EXCERPTED DATA:
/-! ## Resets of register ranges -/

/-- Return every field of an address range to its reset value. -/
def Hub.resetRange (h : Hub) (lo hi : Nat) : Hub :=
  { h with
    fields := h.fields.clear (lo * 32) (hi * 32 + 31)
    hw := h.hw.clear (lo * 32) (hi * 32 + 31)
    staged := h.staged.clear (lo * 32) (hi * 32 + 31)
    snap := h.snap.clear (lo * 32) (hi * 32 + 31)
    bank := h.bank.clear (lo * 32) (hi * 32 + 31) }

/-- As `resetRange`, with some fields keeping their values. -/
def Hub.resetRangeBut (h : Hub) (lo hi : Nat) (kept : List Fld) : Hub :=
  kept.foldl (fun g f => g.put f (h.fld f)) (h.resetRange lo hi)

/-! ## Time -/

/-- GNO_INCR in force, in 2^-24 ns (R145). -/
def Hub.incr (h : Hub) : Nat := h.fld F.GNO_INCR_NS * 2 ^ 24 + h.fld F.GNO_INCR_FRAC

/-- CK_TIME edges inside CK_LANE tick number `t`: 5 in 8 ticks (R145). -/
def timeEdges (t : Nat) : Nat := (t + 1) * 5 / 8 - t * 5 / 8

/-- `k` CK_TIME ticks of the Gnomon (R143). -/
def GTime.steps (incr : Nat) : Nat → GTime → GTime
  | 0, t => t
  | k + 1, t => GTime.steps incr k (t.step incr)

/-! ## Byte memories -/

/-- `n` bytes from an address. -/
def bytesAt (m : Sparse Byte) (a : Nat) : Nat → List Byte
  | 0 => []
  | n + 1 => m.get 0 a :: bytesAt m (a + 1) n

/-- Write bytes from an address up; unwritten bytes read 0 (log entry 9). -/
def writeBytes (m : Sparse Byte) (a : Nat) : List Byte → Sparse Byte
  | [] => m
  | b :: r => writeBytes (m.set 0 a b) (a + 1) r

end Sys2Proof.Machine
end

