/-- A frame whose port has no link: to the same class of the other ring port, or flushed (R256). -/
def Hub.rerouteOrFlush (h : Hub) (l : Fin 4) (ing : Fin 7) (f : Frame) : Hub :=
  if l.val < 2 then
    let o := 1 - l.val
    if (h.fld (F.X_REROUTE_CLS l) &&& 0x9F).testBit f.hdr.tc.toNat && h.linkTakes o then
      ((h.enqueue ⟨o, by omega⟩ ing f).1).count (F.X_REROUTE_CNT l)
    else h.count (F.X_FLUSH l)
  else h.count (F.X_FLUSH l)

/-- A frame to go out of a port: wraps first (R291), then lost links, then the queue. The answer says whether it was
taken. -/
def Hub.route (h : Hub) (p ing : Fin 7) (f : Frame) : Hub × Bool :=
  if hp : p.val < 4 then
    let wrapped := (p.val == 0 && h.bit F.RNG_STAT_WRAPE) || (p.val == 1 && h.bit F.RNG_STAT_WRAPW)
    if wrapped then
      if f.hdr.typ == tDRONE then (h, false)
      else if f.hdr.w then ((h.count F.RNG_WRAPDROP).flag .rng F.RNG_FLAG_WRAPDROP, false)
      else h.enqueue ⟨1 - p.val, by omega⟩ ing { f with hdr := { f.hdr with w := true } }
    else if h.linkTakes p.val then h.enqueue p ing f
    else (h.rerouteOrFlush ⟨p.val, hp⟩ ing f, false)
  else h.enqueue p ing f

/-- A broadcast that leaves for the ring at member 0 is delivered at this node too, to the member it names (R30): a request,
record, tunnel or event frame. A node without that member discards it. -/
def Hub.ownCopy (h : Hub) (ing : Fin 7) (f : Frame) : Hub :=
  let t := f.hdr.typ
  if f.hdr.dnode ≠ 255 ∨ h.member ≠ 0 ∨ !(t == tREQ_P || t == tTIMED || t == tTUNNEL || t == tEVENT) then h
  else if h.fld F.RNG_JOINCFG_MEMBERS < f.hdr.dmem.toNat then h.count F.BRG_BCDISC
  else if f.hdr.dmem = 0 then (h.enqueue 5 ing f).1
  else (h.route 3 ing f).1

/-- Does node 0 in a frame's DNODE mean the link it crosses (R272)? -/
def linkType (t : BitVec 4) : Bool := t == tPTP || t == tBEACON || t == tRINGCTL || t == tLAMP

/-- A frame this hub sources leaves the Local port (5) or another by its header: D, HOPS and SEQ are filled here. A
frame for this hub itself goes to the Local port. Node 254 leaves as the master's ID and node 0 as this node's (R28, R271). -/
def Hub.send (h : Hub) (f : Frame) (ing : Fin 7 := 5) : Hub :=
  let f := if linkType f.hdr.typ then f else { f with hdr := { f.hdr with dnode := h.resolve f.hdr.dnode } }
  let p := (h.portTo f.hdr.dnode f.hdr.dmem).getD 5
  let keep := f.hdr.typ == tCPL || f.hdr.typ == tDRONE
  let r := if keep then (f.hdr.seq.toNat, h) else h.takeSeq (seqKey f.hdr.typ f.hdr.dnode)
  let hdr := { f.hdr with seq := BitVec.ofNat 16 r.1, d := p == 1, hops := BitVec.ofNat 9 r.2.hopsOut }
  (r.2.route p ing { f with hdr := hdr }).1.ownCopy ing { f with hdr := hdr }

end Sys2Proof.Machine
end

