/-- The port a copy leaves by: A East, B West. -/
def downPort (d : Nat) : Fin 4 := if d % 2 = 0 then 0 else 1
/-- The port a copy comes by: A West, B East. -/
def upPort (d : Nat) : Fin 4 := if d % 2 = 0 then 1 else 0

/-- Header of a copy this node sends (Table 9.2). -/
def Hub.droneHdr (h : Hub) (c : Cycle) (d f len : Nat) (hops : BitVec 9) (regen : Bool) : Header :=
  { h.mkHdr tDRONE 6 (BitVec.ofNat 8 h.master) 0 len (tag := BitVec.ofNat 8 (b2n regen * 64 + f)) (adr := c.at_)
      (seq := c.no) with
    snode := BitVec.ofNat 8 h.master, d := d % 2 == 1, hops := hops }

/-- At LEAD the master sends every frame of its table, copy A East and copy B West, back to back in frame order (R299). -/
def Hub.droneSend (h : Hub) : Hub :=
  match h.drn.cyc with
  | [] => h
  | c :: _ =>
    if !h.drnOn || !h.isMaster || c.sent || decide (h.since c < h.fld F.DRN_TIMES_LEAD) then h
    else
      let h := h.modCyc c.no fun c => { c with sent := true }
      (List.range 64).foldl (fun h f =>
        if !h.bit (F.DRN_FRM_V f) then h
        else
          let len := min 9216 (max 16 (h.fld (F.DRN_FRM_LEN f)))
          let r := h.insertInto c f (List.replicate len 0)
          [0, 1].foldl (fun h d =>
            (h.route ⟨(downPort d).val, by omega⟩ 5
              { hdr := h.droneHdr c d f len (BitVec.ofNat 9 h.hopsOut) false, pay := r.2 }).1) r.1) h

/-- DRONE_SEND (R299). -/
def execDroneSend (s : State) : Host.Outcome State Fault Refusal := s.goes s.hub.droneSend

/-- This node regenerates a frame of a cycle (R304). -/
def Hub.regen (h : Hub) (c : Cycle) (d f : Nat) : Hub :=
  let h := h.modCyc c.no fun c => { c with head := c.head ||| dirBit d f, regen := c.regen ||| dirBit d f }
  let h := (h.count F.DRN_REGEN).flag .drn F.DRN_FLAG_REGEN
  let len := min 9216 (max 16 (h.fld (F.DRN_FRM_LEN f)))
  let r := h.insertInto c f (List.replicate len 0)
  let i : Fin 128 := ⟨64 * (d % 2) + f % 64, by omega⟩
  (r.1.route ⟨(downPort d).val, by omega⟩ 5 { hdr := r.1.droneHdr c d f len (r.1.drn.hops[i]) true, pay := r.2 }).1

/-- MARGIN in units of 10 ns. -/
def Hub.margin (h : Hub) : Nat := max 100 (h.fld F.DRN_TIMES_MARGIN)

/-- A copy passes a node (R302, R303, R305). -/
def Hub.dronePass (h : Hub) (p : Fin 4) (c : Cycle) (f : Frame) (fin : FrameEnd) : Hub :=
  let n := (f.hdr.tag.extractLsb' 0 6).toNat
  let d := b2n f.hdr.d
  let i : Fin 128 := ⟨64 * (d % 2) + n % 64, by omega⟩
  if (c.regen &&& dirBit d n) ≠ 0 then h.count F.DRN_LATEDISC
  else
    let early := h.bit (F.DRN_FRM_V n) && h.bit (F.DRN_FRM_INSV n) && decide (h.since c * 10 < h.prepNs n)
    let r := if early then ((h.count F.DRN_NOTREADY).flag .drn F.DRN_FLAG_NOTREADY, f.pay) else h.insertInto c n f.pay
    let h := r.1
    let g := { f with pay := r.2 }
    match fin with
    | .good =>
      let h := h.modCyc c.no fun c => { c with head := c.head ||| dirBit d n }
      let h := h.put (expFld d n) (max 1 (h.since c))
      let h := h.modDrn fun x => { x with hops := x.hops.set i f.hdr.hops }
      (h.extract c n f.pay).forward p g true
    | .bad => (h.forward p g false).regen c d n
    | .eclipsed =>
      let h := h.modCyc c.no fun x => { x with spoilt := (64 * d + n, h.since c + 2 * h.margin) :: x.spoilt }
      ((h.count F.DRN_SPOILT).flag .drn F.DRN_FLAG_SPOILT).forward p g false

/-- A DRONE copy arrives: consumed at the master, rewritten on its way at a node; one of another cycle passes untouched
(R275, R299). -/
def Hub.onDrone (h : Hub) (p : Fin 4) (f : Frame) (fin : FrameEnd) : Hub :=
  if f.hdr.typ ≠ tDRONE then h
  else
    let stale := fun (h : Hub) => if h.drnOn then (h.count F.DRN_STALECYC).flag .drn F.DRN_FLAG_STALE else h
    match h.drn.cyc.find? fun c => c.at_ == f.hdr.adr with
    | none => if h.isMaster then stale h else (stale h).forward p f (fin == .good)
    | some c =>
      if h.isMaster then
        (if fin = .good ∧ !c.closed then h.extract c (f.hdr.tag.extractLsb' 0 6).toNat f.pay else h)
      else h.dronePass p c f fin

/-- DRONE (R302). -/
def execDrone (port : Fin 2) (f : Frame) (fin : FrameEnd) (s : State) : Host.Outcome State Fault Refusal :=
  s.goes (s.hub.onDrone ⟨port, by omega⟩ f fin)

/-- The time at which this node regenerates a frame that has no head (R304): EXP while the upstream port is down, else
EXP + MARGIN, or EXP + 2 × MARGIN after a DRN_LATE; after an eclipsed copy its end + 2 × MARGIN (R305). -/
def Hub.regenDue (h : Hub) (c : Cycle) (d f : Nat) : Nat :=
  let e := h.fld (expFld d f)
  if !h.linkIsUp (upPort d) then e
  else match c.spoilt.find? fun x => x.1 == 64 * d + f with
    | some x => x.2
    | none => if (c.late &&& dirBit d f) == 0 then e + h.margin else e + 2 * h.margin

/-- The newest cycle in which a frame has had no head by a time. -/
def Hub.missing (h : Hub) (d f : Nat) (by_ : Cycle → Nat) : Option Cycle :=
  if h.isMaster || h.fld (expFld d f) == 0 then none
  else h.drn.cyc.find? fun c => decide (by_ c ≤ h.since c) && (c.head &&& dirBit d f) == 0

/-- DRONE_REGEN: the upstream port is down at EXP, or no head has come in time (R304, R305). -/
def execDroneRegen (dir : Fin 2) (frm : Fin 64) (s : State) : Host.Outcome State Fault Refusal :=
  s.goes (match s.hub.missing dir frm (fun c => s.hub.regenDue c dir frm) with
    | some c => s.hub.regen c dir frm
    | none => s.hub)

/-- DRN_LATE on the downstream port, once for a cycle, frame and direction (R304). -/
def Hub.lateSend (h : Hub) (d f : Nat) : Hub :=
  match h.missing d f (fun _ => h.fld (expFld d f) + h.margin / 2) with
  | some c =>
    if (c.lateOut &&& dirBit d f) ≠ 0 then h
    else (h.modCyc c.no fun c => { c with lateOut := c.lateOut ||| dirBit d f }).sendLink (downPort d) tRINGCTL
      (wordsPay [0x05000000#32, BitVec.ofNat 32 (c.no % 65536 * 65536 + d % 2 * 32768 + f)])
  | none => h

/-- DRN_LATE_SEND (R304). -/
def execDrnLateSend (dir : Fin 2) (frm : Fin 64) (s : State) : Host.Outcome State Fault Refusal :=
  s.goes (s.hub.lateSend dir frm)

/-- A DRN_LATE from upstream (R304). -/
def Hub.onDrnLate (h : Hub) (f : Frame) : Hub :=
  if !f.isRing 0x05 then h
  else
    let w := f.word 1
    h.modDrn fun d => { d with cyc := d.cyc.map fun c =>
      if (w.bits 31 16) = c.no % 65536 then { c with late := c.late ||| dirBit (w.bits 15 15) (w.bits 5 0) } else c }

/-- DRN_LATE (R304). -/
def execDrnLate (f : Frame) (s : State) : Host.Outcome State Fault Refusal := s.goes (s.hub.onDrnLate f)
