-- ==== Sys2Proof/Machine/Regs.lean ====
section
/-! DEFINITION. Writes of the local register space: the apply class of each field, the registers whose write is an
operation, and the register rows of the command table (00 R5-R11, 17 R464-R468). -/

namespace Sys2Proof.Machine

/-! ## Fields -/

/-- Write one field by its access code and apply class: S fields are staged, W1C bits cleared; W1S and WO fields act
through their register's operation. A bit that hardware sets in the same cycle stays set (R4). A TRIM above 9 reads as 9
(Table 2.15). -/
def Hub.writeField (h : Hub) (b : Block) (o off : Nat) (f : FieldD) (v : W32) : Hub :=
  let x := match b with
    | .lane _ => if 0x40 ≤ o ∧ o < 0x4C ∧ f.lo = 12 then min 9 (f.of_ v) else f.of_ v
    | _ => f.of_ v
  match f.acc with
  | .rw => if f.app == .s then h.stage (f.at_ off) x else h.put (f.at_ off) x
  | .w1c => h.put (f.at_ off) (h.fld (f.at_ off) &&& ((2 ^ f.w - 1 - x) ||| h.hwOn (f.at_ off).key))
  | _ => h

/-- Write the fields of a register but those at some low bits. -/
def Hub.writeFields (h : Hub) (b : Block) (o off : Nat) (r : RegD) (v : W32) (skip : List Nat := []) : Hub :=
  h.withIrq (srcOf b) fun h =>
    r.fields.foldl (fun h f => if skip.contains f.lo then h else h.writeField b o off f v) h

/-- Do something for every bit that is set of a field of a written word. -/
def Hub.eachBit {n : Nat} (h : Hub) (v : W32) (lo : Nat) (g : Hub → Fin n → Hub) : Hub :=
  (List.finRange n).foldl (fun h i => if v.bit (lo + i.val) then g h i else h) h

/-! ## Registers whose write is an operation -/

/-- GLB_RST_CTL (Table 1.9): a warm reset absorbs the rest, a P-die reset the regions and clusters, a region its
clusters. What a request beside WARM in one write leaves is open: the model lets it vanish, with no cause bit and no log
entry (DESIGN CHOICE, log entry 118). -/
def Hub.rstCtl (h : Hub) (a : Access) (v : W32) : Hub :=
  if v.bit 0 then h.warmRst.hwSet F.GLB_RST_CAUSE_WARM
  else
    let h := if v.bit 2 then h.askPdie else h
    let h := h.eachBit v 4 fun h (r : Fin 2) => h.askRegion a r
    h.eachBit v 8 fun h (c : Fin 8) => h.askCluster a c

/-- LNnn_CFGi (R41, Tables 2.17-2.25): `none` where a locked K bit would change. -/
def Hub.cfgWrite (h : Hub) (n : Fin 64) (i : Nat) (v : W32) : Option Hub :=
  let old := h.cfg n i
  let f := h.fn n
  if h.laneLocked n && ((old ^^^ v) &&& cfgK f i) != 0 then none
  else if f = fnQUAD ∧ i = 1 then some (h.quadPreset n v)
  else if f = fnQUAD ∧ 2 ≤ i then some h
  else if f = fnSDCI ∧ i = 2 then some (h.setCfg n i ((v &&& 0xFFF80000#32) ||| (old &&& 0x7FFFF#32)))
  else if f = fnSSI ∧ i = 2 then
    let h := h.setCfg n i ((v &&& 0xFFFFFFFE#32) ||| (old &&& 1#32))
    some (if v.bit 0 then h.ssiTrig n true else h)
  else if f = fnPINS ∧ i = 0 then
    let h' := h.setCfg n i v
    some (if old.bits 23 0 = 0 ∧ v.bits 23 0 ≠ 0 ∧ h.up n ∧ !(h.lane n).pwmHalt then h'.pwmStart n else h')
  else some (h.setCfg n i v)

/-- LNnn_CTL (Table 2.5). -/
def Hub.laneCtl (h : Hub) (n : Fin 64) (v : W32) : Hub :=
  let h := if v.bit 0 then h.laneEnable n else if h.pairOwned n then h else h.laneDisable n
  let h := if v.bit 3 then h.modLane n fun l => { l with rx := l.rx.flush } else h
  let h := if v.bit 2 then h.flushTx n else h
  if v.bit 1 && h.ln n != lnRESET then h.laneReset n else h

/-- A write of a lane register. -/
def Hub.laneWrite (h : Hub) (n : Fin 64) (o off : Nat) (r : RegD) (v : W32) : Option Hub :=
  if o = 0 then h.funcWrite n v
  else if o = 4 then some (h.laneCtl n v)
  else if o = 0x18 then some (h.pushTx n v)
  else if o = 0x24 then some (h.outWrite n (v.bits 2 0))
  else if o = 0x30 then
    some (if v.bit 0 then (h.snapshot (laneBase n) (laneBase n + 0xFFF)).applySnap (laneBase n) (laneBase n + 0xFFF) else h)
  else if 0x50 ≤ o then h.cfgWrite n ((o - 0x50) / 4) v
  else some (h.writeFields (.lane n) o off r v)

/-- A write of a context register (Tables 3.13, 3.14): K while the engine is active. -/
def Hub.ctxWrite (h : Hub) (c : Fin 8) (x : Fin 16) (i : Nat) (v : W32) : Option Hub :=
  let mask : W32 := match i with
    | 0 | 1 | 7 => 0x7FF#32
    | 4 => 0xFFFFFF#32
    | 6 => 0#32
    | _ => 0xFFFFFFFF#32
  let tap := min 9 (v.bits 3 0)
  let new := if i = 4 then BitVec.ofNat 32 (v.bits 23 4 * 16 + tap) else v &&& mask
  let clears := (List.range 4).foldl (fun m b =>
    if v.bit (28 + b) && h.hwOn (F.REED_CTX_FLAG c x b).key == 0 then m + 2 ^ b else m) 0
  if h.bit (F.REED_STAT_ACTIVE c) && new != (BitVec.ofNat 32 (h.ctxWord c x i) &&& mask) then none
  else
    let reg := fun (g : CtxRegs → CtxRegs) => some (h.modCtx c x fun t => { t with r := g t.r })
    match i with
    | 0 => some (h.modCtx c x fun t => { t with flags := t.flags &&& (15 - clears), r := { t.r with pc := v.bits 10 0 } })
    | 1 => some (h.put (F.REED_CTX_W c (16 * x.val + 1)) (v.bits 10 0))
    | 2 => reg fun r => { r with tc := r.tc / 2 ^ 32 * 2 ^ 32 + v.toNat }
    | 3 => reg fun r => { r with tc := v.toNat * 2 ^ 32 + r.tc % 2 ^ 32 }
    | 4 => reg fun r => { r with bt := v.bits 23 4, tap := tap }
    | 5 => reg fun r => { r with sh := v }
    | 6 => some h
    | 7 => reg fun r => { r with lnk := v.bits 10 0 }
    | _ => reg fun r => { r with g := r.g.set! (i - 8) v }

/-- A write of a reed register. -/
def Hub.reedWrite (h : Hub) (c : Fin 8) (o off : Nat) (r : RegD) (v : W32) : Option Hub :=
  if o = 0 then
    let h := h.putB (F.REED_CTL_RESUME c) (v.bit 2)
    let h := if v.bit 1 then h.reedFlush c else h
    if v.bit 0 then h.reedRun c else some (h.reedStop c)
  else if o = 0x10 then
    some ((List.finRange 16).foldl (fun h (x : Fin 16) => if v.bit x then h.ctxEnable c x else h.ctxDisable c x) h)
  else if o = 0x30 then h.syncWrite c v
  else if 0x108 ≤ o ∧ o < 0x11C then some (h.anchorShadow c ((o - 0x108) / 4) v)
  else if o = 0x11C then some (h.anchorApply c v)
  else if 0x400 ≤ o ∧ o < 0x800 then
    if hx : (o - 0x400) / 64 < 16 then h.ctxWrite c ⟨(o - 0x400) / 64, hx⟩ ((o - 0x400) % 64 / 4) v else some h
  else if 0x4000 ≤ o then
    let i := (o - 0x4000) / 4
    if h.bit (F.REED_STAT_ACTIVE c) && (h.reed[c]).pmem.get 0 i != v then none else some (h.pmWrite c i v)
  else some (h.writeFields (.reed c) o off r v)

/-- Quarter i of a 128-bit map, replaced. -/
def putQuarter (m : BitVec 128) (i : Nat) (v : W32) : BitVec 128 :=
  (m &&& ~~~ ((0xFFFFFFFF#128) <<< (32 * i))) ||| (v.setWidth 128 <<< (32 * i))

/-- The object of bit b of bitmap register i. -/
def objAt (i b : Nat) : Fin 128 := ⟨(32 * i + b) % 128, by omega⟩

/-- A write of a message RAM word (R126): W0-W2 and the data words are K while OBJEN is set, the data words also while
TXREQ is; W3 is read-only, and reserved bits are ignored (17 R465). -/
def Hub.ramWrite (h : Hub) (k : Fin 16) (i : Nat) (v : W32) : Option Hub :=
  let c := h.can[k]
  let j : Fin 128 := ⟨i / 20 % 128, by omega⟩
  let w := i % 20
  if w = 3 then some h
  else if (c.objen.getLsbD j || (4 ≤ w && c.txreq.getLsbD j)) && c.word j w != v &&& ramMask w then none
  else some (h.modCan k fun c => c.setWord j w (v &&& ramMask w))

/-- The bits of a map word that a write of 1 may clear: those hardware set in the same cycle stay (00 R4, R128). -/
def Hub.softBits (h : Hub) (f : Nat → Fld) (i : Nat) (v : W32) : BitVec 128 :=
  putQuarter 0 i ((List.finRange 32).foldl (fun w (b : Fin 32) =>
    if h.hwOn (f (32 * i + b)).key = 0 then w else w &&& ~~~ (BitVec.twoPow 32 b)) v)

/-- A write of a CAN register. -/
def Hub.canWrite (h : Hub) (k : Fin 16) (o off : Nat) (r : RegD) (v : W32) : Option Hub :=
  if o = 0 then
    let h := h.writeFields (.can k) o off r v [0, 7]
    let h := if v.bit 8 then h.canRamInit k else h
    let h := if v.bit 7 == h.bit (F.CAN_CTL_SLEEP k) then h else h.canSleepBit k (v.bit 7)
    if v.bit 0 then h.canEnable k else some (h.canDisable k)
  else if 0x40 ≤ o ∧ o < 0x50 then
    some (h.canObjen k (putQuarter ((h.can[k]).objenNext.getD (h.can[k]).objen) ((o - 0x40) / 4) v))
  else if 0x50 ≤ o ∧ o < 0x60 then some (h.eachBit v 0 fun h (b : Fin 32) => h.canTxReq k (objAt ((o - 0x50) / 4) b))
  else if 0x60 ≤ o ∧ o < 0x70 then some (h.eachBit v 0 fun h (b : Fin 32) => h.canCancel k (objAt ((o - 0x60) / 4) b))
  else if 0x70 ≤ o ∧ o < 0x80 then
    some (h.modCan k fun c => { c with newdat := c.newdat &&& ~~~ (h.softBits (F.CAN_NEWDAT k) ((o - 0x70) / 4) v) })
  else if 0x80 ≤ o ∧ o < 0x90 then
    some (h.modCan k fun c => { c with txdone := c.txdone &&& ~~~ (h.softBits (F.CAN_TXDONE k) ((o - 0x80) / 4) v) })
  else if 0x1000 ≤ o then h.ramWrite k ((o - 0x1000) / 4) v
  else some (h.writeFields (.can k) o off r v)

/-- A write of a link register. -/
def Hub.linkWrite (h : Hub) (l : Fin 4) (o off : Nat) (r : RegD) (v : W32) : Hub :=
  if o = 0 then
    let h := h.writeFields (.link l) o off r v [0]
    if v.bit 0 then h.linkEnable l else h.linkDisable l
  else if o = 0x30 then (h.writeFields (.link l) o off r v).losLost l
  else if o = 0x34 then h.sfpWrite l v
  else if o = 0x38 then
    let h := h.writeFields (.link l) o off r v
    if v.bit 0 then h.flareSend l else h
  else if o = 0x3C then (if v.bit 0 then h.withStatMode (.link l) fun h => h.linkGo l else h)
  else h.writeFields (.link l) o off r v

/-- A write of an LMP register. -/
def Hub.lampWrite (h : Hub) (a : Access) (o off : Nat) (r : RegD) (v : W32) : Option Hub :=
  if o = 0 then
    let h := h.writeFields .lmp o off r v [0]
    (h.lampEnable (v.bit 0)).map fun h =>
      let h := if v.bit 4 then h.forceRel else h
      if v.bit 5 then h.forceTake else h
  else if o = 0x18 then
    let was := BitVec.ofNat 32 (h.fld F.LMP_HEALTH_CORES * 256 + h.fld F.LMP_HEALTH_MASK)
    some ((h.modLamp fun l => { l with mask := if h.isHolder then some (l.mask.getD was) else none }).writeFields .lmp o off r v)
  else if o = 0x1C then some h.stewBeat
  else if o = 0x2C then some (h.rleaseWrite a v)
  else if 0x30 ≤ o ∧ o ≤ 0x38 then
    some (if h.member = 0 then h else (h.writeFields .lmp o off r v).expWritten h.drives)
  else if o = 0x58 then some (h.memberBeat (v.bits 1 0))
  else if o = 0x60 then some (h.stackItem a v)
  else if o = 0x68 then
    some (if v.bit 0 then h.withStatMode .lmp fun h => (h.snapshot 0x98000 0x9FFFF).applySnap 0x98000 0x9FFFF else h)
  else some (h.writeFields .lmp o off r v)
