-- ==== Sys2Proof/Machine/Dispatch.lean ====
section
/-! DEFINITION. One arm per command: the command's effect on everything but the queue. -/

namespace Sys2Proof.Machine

DIRECTIONS: Nothing but the lines from the start of the data through the line holding "their values. -/" should be restated, and each one exactly.

ANSWER SECTION:
/-! ## Resets of register ranges -/

/-- Return every field of an address range to its reset value. -/
def Hub.resetRange (h : Hub) (lo hi : Nat) : Hub :=
  { h with
    fields := h.fields.clear (lo * 32) (hi * 32 + 31)
    hw := h.hw.clear (lo * 32) (hi * 32 + 31)
    staged := h.staged.clear (lo * 32) (hi * 32 + 31)
    snap := h.snap.clear (lo * 32) (hi * 32 + 31)
    bank := h.bank.clear (lo * 32) (hi * 32 + 31) }

/-- As `resetRange`, with some fields keeping their values. -/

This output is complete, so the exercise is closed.